## Task directions
Retype each entry. Leave every word as it is.

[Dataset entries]
++++++++

-- ==== Sys2Proof/Machine/ExecEngines.lean ====
section
/-! DEFINITION. Commands of Genat engines and customer tiles: one meaning for each row. -/
namespace Sys2Proof.Machine

/-- ENGINE_RESTART (R518). -/
def execEngineRestart (yw : Bool) (g : Nat) (s : State) : Answer := .next (s.put yw (engBase g) 0x80000000)

/-- ENGINE_SUBSTITUTION (R712). -/
def execEngineSubstitution (g : Nat) (timeout : Bool) (s : State) : Answer := .next (s.engineSubstitution g timeout)

/-- INTERRUPT_ENTRY (R574). -/
def execInterruptEntry (g : Issue) (late : List Late) (s : State) : Answer := .next (s.takeInterrupt g late)

/-- ILLEGAL_INSTRUCTION (R531). -/
def execIllegalInstruction (g : Issue) (s : State) : Answer := .next (s.runIllegal g)

/-- TILE_FRAME_SUBMIT (R523). -/
def execTileFrameSubmit (picks : List Nat) (c : Nat) (d : List Byte) (s : State) : Answer :=
  .next (s.tileFrame picks c d)

/-- TILE_SIGNAL (R522). -/
def execTileSignal (c k : Nat) (s : State) : Answer := .next (s.tileSignal c k)

end Sys2Proof.Machine
end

++++++++

## Expected answer
-- ==== Sys2Proof/Machine/ExecEngines.lean ====
section
/-! DEFINITION. Commands of Genat engines and customer tiles: one meaning for each row. -/
namespace Sys2Proof.Machine

/-- ENGINE_RESTART (R518). -/
def execEngineRestart (yw : Bool) (g : Nat) (s : State) : Answer := .next (s.put yw (engBase g) 0x80000000)

/-- ENGINE_SUBSTITUTION (R712). -/
def execEngineSubstitution (g : Nat) (timeout : Bool) (s : State) : Answer := .next (s.engineSubstitution g timeout)

/-- INTERRUPT_ENTRY (R574). -/
def execInterruptEntry (g : Issue) (late : List Late) (s : State) : Answer := .next (s.takeInterrupt g late)

/-- ILLEGAL_INSTRUCTION (R531). -/
def execIllegalInstruction (g : Issue) (s : State) : Answer := .next (s.runIllegal g)

/-- TILE_FRAME_SUBMIT (R523). -/
def execTileFrameSubmit (picks : List Nat) (c : Nat) (d : List Byte) (s : State) : Answer :=
  .next (s.tileFrame picks c d)

/-- TILE_SIGNAL (R522). -/
def execTileSignal (c k : Nat) (s : State) : Answer := .next (s.tileSignal c k)

end Sys2Proof.Machine
end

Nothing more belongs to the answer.